Today was truly glorious. Also, terrible. Tense. Relaxing.  Our darling daughters ordered tacos for our Mother’s Day breakfast, I upset Julia Kate with my tone of voice and the two of us had a cry, Emi made a gorgeous fruit plate, Gretchen read a very long piece from the Times aloud to us about how Denmark had handled the coronavirus, something that did not stimulate the exact discussion hoped for, and off we went on a walk to clear our heads.  

 On our walk, we were lucky enough to catch a fledging red-tailed hawk taking flight from its nest on a light pole on the baseball field over behind Zachary Scott.  We ended up staying for hours watching the whole hawk family. Two of the fledglings were taking in the air by the nest considering the possibility of flight.  Apparently once they leave the nest, they don’t come back but because they’re not great at flying, worse at landing, and don’t know how to fend for themselves yet, the parents keep an eye out and come feed them, mostly grackles, grackles without the wings, in case you were wondering.

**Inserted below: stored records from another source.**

-- ==== Sys2Proof/Tests/Slice0.lean ====
section
/-! SUPPORT. Tests: the checks of WellFormed, the manual's worked values, and for every statement with
hypotheses a state and operands that meet them. -/

namespace Sys2Proof.Tests

set_option Elab.async false

open Sys2Proof.Machine Sys2Proof.Config Sys2Proof.Safety

/-! ### Helpers -/

/-- The next state of an outcome; the reset state where there is none. -/
def after (o : Host.Outcome State Fault Refusal) : State :=
  match o with
  | .next t => t
  | _ => State.reset

/-- The part after power-on reset with the strap low and every link UP. -/
def up : State :=
  State.powerOn .low (Vector.replicate 2 .up) (Vector.replicate 6 .up) []

/-- A running command of a link, tag 7. -/
def cmd (l : Link) (c : Command) : Running := ⟨l, 7#8, c, []⟩

/-- `s` with the executor running a command of a link. -/
def run (s : State) (l : Link) (c : Command) : State :=
  { s with executor := { s.executor with running := some (cmd l c) } }

/-- `s` running a WRITE ENTRY of a link. -/
def writing (s : State) (l : Link) (sect index : Nat) (value : List Byte) : State :=
  run s l (.writeEntry sect index value)

/-- A WRITE ENTRY that runs and passes the access and guard checks. -/
def Writes (s : State) (l : Link) (sect index : Nat) (value : List Byte) : Prop :=
  Runs (writing s l sect index value) (cmd l (.writeEntry sect index value)) (.writeEntry sect index value) ∧
  MayWrite (writing s l sect index value) (cmd l (.writeEntry sect index value)) sect index

/-- Values at and beyond the ends of a range, and one of no bytes. -/
def edges (bytes : Nat) (lo hi : Int) : List (List Byte) :=
  [[], beInt bytes lo, beInt bytes hi, beInt bytes (hi + 1)]

/-- `s` with one index guarded. -/
def guarding (s : State) (sect index : Nat) : State :=
  { s with access := { s.access with guards := s.access.guards.set 0 ⟨true, sect, index, index⟩ } }

/-- A source entry in a state, selected or not. -/
def entryIn (st : SourceState) : SourceEntry :=
  { PowerOn.sourceEntry with
    state := st
    retry := if st = .faulted then some 1 else none
    restore := if st = .usable then some 60 else none }

/-- `s` with source `e` in a state, its unit started. -/
def withSource (s : State) (e : Ext) (st : SourceState) : State :=
  ((s.modEntry e fun _ => entryIn st).modInputOf e InputUnit.start).modUplinkOf e UplinkUnit.start

/-- IN1 USABLE, selected, and steered by, in a steering state. -/
def onIn1 (st : SteeringState) : State :=
  ((withSource up 0 .usable).modSelector fun q => { q with selected := 0 }).modSteering fun t =>
    { t with state := st, steered := some 0, steeredClass := some 6 }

 We learned all this (and so much more) from this wonderful guy, who seems very old school Austin, who spends four hours a day there with his camp chair, camera (with the most protuberant zoom lens imaginable), and tripod, and has done that every year for the hawks at nesting time.  This guy drives in from Bastrop every day to do this.  On top of that, he has the eighth in a series of chemo treatments tomorrow.

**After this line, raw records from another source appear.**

-- ==== Sys2Proof/Decode.lean ====
section
/-! DEFINITION. The encodings of R43 to R57, R64, R65 and of each instruction's tables: the decoder, total on
every word, which refuses by name, and the encoder, written from the same tables. -/

namespace Sys2Proof

/-! ### The fields of an instruction word (R47, R52) -/

/-- A word cut into the fields of R47 and R52. `ext` holds bits [127:64]: IMM in its low half. -/
structure Raw where
  len : BitVec 2
  stall : BitVec 4
  wait : BitVec 6
  sett : BitVec 3
  hold : BitVec 2
  pred : BitVec 3
  pneg : Bool
  r21 : Bool
  opc : BitVec 10
  dst : BitVec 8
  sa : BitVec 8
  sb : BitVec 8
  md : BitVec 8
  ext : BitVec 64
  deriving DecidableEq, Repr

/-- Why a word begins no instruction (R68, orders 2 and 4). -/
inductive DecodeErr where
  | lenReserved | unassigned | lenMismatch | reserved
  deriving DecidableEq, Repr

/-- What the decoder answers. -/
inductive Decoded where
  | ok (i : Instr)
  | bad (e : DecodeErr)
  deriving DecidableEq, Repr

/-- Cuts a word into its fields (R47, R52). -/
def unpack (w : BitVec 128) : Raw where
  len := w.extractLsb' 0 2
  stall := w.extractLsb' 2 4
  wait := w.extractLsb' 6 6
  sett := w.extractLsb' 12 3
  hold := w.extractLsb' 15 2
  pred := w.extractLsb' 17 3
  pneg := w.getLsbD 20
  r21 := w.getLsbD 21
  opc := w.extractLsb' 22 10
  dst := w.extractLsb' 32 8
  sa := w.extractLsb' 40 8
  sb := w.extractLsb' 48 8
  md := w.extractLsb' 56 8
  ext := w.extractLsb' 64 64

/-- Joins the fields into a word (R47, R52). -/
def pack (r : Raw) : BitVec 128 :=
  (r.ext ++ r.md ++ r.sb ++ r.sa ++ r.dst ++ r.opc ++ BitVec.ofBool r.r21 ++ BitVec.ofBool r.pneg
    ++ r.pred ++ r.hold ++ r.sett ++ r.wait ++ r.stall ++ r.len : BitVec (64+8+8+8+8+10+1+1+3+2+3+6+4+2))

/-- The fields of the body that an instruction uses (R52). -/
structure Body where
  dst : BitVec 8 := 0
  sa : BitVec 8 := 0
  sb : BitVec 8 := 0
  md : BitVec 8 := 0
  ext : BitVec 64 := 0

/-- The LEN code that the offset of an opcode fixes (R43, R64). -/
def lenCode (opc : BitVec 10) : BitVec 2 :=
  if opc.toNat % 64 < 0x20 then 0 else if opc.toNat % 64 < 0x38 then 1 else 2

/-- The bytes of an instruction with a LEN code (R43). -/
def lenBytes (len : BitVec 2) : Nat :=
  if len = 0 then 8 else if len = 1 then 12 else 16

/-! ### Codes of the small fields -/

def IType.code : IType → BitVec 3
  | .s32 => 0 | .z32 => 1 | .s64 => 2 | .z64 => 3 | .s16 => 4 | .z16 => 5 | .s8 => 6 | .z8 => 7

def IType.ofCode (c : BitVec 3) : IType :=
  if c = 0 then .s32 else if c = 1 then .z32 else if c = 2 then .s64 else if c = 3 then .z64
  else if c = 4 then .s16 else if c = 5 then .z16 else if c = 6 then .s8 else .z8

def ICond.code : ICond → BitVec 3
  | .eq => 0 | .ne => 1 | .lt => 2 | .le => 3 | .gt => 4 | .ge => 5

def ICond.ofCode (c : BitVec 3) : Option ICond :=
  if c = 0 then some .eq else if c = 1 then some .ne else if c = 2 then some .lt
  else if c = 3 then some .le else if c = 4 then some .gt else if c = 5 then some .ge else none

def FCond.code : FCond → BitVec 3
  | .eq => 0 | .ne => 1 | .lt => 2 | .le => 3 | .gt => 4 | .ge => 5 | .un => 6 | .ord => 7

def FCond.ofCode (c : BitVec 3) : FCond :=
  if c = 0 then .eq else if c = 1 then .ne else if c = 2 then .lt else if c = 3 then .le
  else if c = 4 then .gt else if c = 5 then .ge else if c = 6 then .un else .ord

def Rnd.code : Rnd → BitVec 3
  | .rne => 0 | .rtz => 1 | .rdn => 2 | .rup => 3 | .rdyn => 4

/-- R56: codes 5 to 7 begin no instruction. -/
def Rnd.ofCode (c : BitVec 3) : Option Rnd :=
  if c = 0 then some .rne else if c = 1 then some .rtz else if c = 2 then some .rdn
  else if c = 3 then some .rup else if c = 4 then some .rdyn else none

/-- The `.b` widths as `.z` codes (R55). -/
def wCode (w64 : Bool) : BitVec 3 := if w64 then 3 else 1

def wOf (c : BitVec 3) : Option Bool :=
  if c = 1 then some false else if c = 3 then some true else none

/-- The `.s32` and `.s64` codes of `sar` (R130). -/
def swCode (w64 : Bool) : BitVec 3 := if w64 then 2 else 0

def swOf (c : BitVec 3) : Option Bool :=
  if c = 0 then some false else if c = 2 then some true else none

 On our way home, we passed our neighbors Ray and Theresa congregated by their curb with someone named Katy who had seen a black cloud of honeybees fly down her street (and I guess she knew what they were because she’s a beekeeper), followed the swarm to Ray and Theresa’s front yard where the swarm had taken refuge in their water meter hole. She had scooped a bunch of bees out of the hole and into a cardboard box; the theory being if the queen were in the box, the workers would make their way into the box by nightfall and then she would take them out to her hives in Blanco.  Apparently being a beekeeper in Texas qualifies you for an agricultural tax exemption. 

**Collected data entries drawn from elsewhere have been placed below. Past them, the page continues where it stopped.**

/-- Removes a key. -/
def tdel {α : Type} : Tbl α → Nat → Tbl α
  | [], _ => []
  | (k, w) :: t, x => if k = x then t else (k, w) :: tdel t x

/-- Changes a key's value, if it has one. -/
def tmod {α : Type} (t : Tbl α) (x : Nat) (f : α → α) : Tbl α := t.map fun p => if p.1 = x then (p.1, f p.2) else p

/-- The keys rise strictly. -/
def keysRise {α : Type} : Tbl α → Bool
  | [] => true
  | [_] => true
  | (k, _) :: (k', v') :: t => k < k' && keysRise ((k', v') :: t)

/-! ### Memory: an unlisted byte reads 0 (log entry 6) -/

/-- The byte at an address. -/
def mget : Memory → Nat → Byte
  | [], _ => 0
  | (k, v) :: t, a => if k = a then v else mget t a

/-- Puts a nonzero byte in its place. -/
def mput : Memory → Nat → Byte → Memory
  | [], a, b => [(a, b)]
  | (k, w) :: t, a, b =>
    if a < k then (a, b) :: (k, w) :: t
    else if a = k then (a, b) :: t
    else (k, w) :: mput t a b

/-- Writes a byte; a zero byte is not listed, so the form stays canonical. -/
def mset (m : Memory) (a : Nat) (b : Byte) : Memory := if b = 0 then tdel m a else mput m a b

/-- The canonical form: addresses strictly rise, and no listed byte is 0. -/
def Memory.wf (m : Memory) : Bool := keysRise m && m.all fun p => p.2 != 0

/-- The bytes from an address on. -/
def mread (m : Memory) (a : Nat) : Nat → List Byte
  | 0 => []
  | n + 1 => mget m a :: mread m (a + 1) n

/-- Writes bytes from an address on. -/
def mwrite (m : Memory) (a : Nat) : List Byte → Memory
  | [] => m
  | b :: bs => mwrite (mset m a b) (a + 1) bs

/-- The little-endian value of bytes (R7). -/
def leVal : List Byte → Nat
  | [] => 0
  | b :: bs => b.toNat + 256 * leVal bs

/-- The n little-endian bytes of a value (R7). -/
def leBytes : Nat → Nat → List Byte
  | 0, _ => []
  | n + 1, v => BitVec.ofNat 8 v :: leBytes n (v / 256)

/-! ### Lists by position -/

def setAt {α : Type} (l : List α) (i : Nat) (v : α) : List α := l.set i v

def modAt {α : Type} : List α → Nat → (α → α) → List α
  | [], _, _ => []
  | a :: l, 0, f => f a :: l
  | a :: l, i + 1, f => a :: modAt l i f

/-- Applies a function to the members at the given positions. -/
def modAll {α : Type} (l : List α) (is : List Nat) (f : Nat → α → α) : List α :=
  l.mapIdx fun i a => if is.contains i then f i a else a

/-- A lane set from a list of lanes. -/
def laneSet (ls : List Nat) : LaneSet := ls.foldl (fun m l => m ||| ((1 : BitVec 64) <<< l)) 0

/-- The lanes of a lane set, ascending. -/
def lanesOf (m : LaneSet) : List Nat := (List.range 64).filter fun l => m.getLsbD l

/-- The least of a list, or a default. -/
def lowest (ls : List Nat) (d : Nat := 0) : Nat :=
  match ls with
  | [] => d
  | a :: t => t.foldl min a

/-! ### Cores and dies (R1, R464, R22) -/

/-- The die of a core by its global number. -/
def coreDie (c : Nat) : Nat := if c < 512 then c / 128 else 4 + (c - 512) / 64
def coreCluster (c : Nat) : Nat := if c < 512 then c % 128 / 64 else 0
def coreRank (c : Nat) : Nat := c % 64
/-- The core of a rank in the cluster of a core. -/
def peerCore (c rank : Nat) : Nat := c / 64 * 64 + rank
/-- Whether a die is an annex die (R4). -/
def isAnnex (d : Nat) : Bool := 4 ≤ d
/-- The number of cores. -/
def numCores : Nat := 640

def State.core (s : State) (c : Nat) : Core := (tget s.cores c).getD {}
def State.setCore (s : State) (c : Nat) (k : Core) : State := { s with cores := tset s.cores c k }
def State.fn (s : State) (f : Nat) : Fn := (tget s.fns f).getD {}
def State.setFn (s : State) (f : Nat) (x : Fn) : State := { s with fns := tset s.fns f x }
def State.modFn (s : State) (f : Nat) (g : Fn → Fn) : State := s.setFn f (g (s.fn f))
def State.blk (s : State) (k : Nat) : Option Block := tget s.blocks k
def State.setBlk (s : State) (k : Nat) (b : Block) : State := { s with blocks := tset s.blocks k b }
def State.modBlk (s : State) (k : Nat) (g : Block → Block) : State := { s with blocks := tmod s.blocks k g }
def State.grid (s : State) (l : Nat) : Option Grid := tget s.grids l
def State.modGrid (s : State) (l : Nat) (g : Grid → Grid) : State := { s with grids := tmod s.grids l g }
def State.ctx (s : State) (a : Nat) : Option Ctx := tget s.ctxs a
def State.home (s : State) (line : Nat) : HomeLine := (tget s.homes line).getD {}
def State.setHome (s : State) (line : Nat) (h : HomeLine) : State := { s with homes := tset s.homes line h }

/-- The chip time of a die (R10): a 64-bit counter. -/
def State.now (s : State) (die : Nat) : Nat := (s.time + s.skew.getD die 0) % 2 ^ 64

/-- A new number, and the state that has given it. -/
def State.fresh (s : State) : Nat × State := (s.serial, { s with serial := s.serial + 1 })

def Block.band (b : Block) (n : Nat) : Option Band := b.bands[n]?
def Block.setBand (b : Block) (n : Nat) (x : Band) : Block := { b with bands := setAt b.bands n x }
def Block.modBand (b : Block) (n : Nat) (f : Band → Band) : Block := { b with bands := modAt b.bands n f }
def State.modBand (s : State) (k n : Nat) (f : Band → Band) : State := s.modBlk k fun b => b.modBand n f
def Band.modLanes (x : Band) (ls : List Nat) (f : Nat → Lane → Lane) : Band := { x with lanes := modAll x.lanes ls f }
def Band.lane (x : Band) (l : Nat) : Lane := x.lanes.getD l default

/-- The die that executes a block. -/
def Block.die (b : Block) : Nat := coreDie b.core

/-! ### Registers (R15 to R19, R21) -/

/-- Vector register r of a lane. -/
def Lane.v (x : Lane) (r : Nat) : Word := x.vregs.getD r 0
def Lane.setV (x : Lane) (r : Nat) (w : Word) : Lane := { x with vregs := setAt x.vregs r w }
/-- A predicate: p7 reads true (R17). -/
def Lane.p (x : Lane) (k : Nat) : Bool := if k = 7 then true else x.preds.getLsbD k
/-- Writes a predicate: a write to p7 is discarded (R17). -/
def Lane.setP (x : Lane) (k : Nat) (b : Bool) : Lane :=
  if 7 ≤ k then x
  else { x with preds := (x.preds &&& ~~~((1 : BitVec 7) <<< k)) ||| ((BitVec.ofBool b).setWidth 7 <<< k) }
def Band.u (x : Band) (r : Nat) : Word := x.uregs.getD r 0
def Band.u64 (x : Band) (r : Nat) : DWord := x.u (r + 1) ++ x.u r
def Band.setU (x : Band) (r : Nat) (w : Word) : Band := { x with uregs := setAt x.uregs r w }
def Band.setU64 (x : Band) (r : Nat) (w : DWord) : Band := (x.setU r (w.setWidth 32)).setU (r + 1) (w.extractLsb' 32 32)

/-- Whether a vector specifier names a stream port (R21). -/
def Block.isPort (b : Block) (r : Nat) : Bool := b.streams != 0 && 248 ≤ r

 I don’t ever remember learning so much on walks before the coronavirus.

 Today I was happy and content; I was sad and irritated. Sometimes it’s hard always being together.  It’s hard not knowing where all this is headed.  It’s hard not having any leadership during the biggest national crisis of my lifetime.  Some days I feel like I’m disappearing; some days like I am more solid than ever in my life.

 But every day is a lesson in less is more. Our world contracts.  Our days expand. I feel both joy and a sense of my mortality more deeply.  For all of this in this mysterious in-between time I am grateful.